Education & the Workforce Committee - Tue, 04/14/2015 - 8:30am

WASHINGTON, D.C. – House Education and the Workforce Committee Chairman John Kline (R-MN) and Early Childhood, Elementary, and Secondary Education Subcommittee Chairman Todd Rokita (R-IN) have requested information about how the Department of Health and Human Services (HHS) responds to reports of neglect and abuse at Head Start centers.

In a letter to HHS Secretary Sylvia Matthews Burwell, Kline and Rokita expressed their “deep concern” for the health and safety of children enrolled in the Head Start program. They write:

This concern stems from apparent discrepancies in how the Department of Health and Human Services (HHS) decides when to suspend or terminate the contracts of Head Start and Early Head Start grantees and whether those decisions are made in the best interest of the children being served.

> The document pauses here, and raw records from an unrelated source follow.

/-- A scalar load of `n` bytes in a walk: its bytes overlap what an instruction in flight will write, and it takes its entry, or
scratch as it stands (R90). An address that is unknown or no legal one gives no value. -/
def State.walkLoad (s : State) (p core strand n : Nat) (w : Walker) (a : Option Word64) : Option (Nat ⊕ Word64) × Walker :=
  match a with
  | none => (none, w)
  | some a =>
    if (scratchFault (s.pav p) a.toNat n).isSome then (none, w)
    else if ((s.strand core strand).blockers ⟨0, a.toNat, n⟩ false).isEmpty then (some (.inl (leNat (s.readLs core a.toNat n))), w)
    else let r := w.predicted strand; (r.1.map .inr, r.2)

/-- One scalar instruction of a walk (R90, R92); `none` ends it, as a JMPR to no multiple of 8 does (DESIGN CHOICE, notes/assumptions/90.md). -/
def State.walkScalar (s : State) (p core strand : Nat) (w : Walker) (op : Nat) (f : ScalarFields) : Option Walker :=
  let done := fun (w : Walker) => some (w.next 8)
  if decide (0x10 ≤ op) && decide (op ≤ 0x1A) then
    done (w.setReg f.dst (match w.reg f.srca, w.opB f with | some a, some b => some (aluOp op a b) | _, _ => none))
  else
    match op with
    | 0x01 | 0x21 | 0x2B => done w
    | 0x1B => done (w.setReg f.dst (match w.reg f.srca, w.opB f with
        | some a, some b => some (if cond f.fn.toNat a b then 1 else 0) | _, _ => none))
    | 0x1C => done (w.setReg f.dst (some (sext64 f.imm)))
    | 0x1D => done (w.setReg f.dst ((w.reg f.dst).map fun v => (f.imm ++ v.truncate 32 : BitVec 64)))
    | 0x20 =>
      let n := 2 ^ (f.fn.toNat % 4)
      let r := s.walkLoad p core strand n w (w.sum f)
      done (r.2.occurs.setReg f.dst (r.1.map fun x => match x with
        | .inl raw => if f.fn.getLsbD 2 then BitVec.ofInt 64 (toSigned (8 * n) raw) else BitVec.ofNat 64 raw
        | .inr v => v))
    | 0x2A =>
      let r := s.walkLoad p core strand 32 w (w.sum f)
      let w := r.2.occurs
      let mine := fun (k : Nat) => k / 8 == f.dst.toNat
      done (match r.1 with
        | some (.inl d) => { w with t := w.t.setDesc f.dst (BitVec.ofNat 256 d), fields := w.fields.filter fun k => !mine k }
        | some (.inr v) => { w with t := w.t.setDesc f.dst (v.zeroExtend 256)
                                    fields := (w.fields.filter fun k => !mine k) ++ (List.range 7).map fun k => f.dst.toNat * 8 + k + 1 }
        | none => { w with fields := (w.fields.filter fun k => !mine k) ++ (List.range 8).map fun k => f.dst.toNat * 8 + k })
    | 0x28 =>
      let k := f.dst.toNat * 8 + f.fn.toNat
      done (match w.sum f with
        | some v => { w with t := w.t.setDesc f.dst (Desc.set (w.t.desc f.dst) f.fn.toNat v), fields := w.fields.filter fun j => j != k }
        | none => { w with fields := addNew k w.fields })
    | 0x29 =>
      done (w.setReg f.dst (if w.fields.contains (f.srcb.toNat * 8 + f.fn.toNat) then none else some (Desc.get (w.t.desc f.srcb) f.fn.toNat)))
    | 0x30 => let r := w.status strand false; done (r.2.occurs.setReg f.dst r.1)
    | 0x31 =>
      let r := w.status strand false
      let w := r.2.occurs
      done (match r.1, w.opB f with
        | some _, some b => { w with t := w.t.clearFlags b }
        | _, _ => { w with astat := .no })
    | 0x32 => done (match w.sum f with | some v => { w with t := { w.t with src := v }, src := .yes } | none => { w with src := .no })
    | 0x33 => let r := w.status strand true; done (r.2.occurs.setReg f.dst r.1)
    | 0x34 => done (w.setReg f.dst (some s.now))
    | 0x40 =>
      match w.reg f.srca, w.reg f.srcb with
      | some a, some b => if cond f.fn.toNat a b then w.jump (relTarget w.t f.imm) else done w
      | _, _ => none
    | 0x41 => w.jump (relTarget w.t f.imm)
    | 0x42 =>
      match w.reg f.srca with
      | some a => if a.toNat % 8 != 0 then none else w.jump (a.toNat : Int)
      | none => none
    | 0x43 => (w.jump (relTarget w.t f.imm)).map fun v => v.setReg f.dst (some (w.t.pc.zeroExtend 64 + 8))
    | _ => none

/-- Stores of the walk's instructions that a tile instruction of it would make to ASTAT and SRC are unknown (R90). -/
def Walker.skip (w : Walker) (op : Nat) (f : TileFields) : Walker :=
  let w := if isCompute op || (op == 0x81 && f.opt0) then { w with astat := .no } else w
  if op == 0x93 && f.fn == 1 then { w with src := .no } else w

/-- Some byte of the range is one that an instruction in flight of the strand will write. -/
def Strand.writesTo (t : Strand) (r : Range) : Bool := t.flights.any fun x => x.prog != .moved && x.dsts.any r.overlaps

/-- One tile instruction of a walk: an eligible load of known operands is issued, every other is skipped; an instruction of the
stop list ends the walk (R90 to R92). -/
def State.walkTile (s : State) (p core strand : Nat) (w : Walker) (op : Nat) (f : TileFields) : State × Option Walker :=
  if op ≥ 0xA0 && op != 0xA3 then (s, none)
  else
    let occ := Tab.getD w.t.occ w.t.pc.toNat 0
    let s1 :=
      match w.desc f.dd, w.desc f.ds1, (if op == 0x83 then w.desc f.ds2 else some 0) with
      | some dd, some d1, some d2 =>
        -- an index vector that is still being written is an unknown value
        if runAheadOp op && !(op == 0x83 && (s.strand core strand).writesTo d2.range) then
          s.speculate p core strand ⟨w.t.pc, occ, BitVec.ofNat 8 op, dd, d1, if op == 0x83 then d2 else 0⟩
        else s
      | _, _, _ => s
    let w := if runAheadOp op then w.occurs else w
    (s1, some ({ w.skip op f with tiles := w.tiles + 1 }.next 16))

/-- A walk: the words that it fetches, in order. It ends with the words, when the predicate resolves, after 64 tile instructions
past the predicate, or as an instruction ends it (R92), an undefined encoding too (DESIGN CHOICE, notes/assumptions/90.md). -/
def State.walkAhead (s : State) (p core strand : Nat) (w : Walker) : List (Word64 × Word64) → State × Walker
  | [] => (s, w)
  | (a, b) :: rest =>
    let word := a.toNat + 2 ^ 64 * b.toNat
    let op := word % 256
    if undefinedWord word then (s, w)
    else if op < 128 then
      match s.walkScalar p core strand w op (scalarFields (word % 2 ^ 64)) with
      | some v => s.walkAhead p core strand v rest
      | none => (s, w)
    else
      let r := s.walkTile p core strand w op (tileFields word)
      match r.2 with
      | some v => if v.tiles ≥ 64 then (r.1, v) else r.1.walkAhead p core strand v rest
      | none => (r.1, w)

/-- The private copy with which a walk begins (R88, R90). -/
def State.walker (s : State) (core strand : Nat) : Walker :=
  let t := s.strand core strand
  { t := t, predictor := (s.core core).predictor, astat := if t.astatBlockers.isEmpty then .yes else .inFlight
    src := if t.srcBlockers.isEmpty then .yes else .inFlight }

/-- EPISODE_OPEN: a strand at an unresolved predicate with a free shadow buffer enters RUN-AHEAD, where at most eight strands of a
core are, and walks ahead; what the walk leaves is its loads and its use of predictor entries (R88 to R93). -/
def execEpisodeOpen (core strand : Nat) (walk : WalkWords) (s : State) : Host.Outcome State Fault Refusal :=
  if core ≥ numCores || strand ≥ numStrands then noUnit
  else
    match s.ownerOf core with
    | none => ok s
    | some p =>
      let t := s.strand core strand
      let others := (s.strands.filter fun x => x.1 / 2048 == core && x.2.mode == .runAhead).length
      if t.mode != .waiting || !t.atPredicate || (s.core core).freeShadow.isNone || others ≥ 8 then ok s
      else
        let s1 := s.modStrand core strand fun t => { t with mode := .runAhead }
        let r := s1.walkAhead p core strand (s1.walker core strand) walk
        ok (r.1.modCore core fun c => { c with predictor := r.2.predictor })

Despite recent reports of “significant health and safety problems” and “immediate danger” at the New York City Administration for Children’s Services (NYC ACS), including unsanitary facilities, physical and sexual abuse by a teacher, and exposure to poison and toxic substances, HHS has allowed NYC ACS to continue operating 196 Head Start centers rather than suspending or revoking their $130 million annual federal grant and appointing an interim grantee to prevent disruptions in services.

The letter continues, “The decision to allow NYC ACS to continue operating its grant appears to represent a divergent path from other decisions regarding safety concerns at centers.”

After sending the letter to Secretary Burwell, Kline and Rokita remarked:

Quality early childhood education plays an important role in helping children succeed in life. Congress has a responsibility to ensure our investment in early childhood education provides a safe and secure learning environment for the nation’s most vulnerable children. Health and safety must be leading priorities. The secretary needs to explain how these decisions promote the well-being of students and serve their best interests.

To read the full letter, click here.

To learn more about the committee’s efforts to reform the Head Start Act, including the committee’s request for public feedback, click here.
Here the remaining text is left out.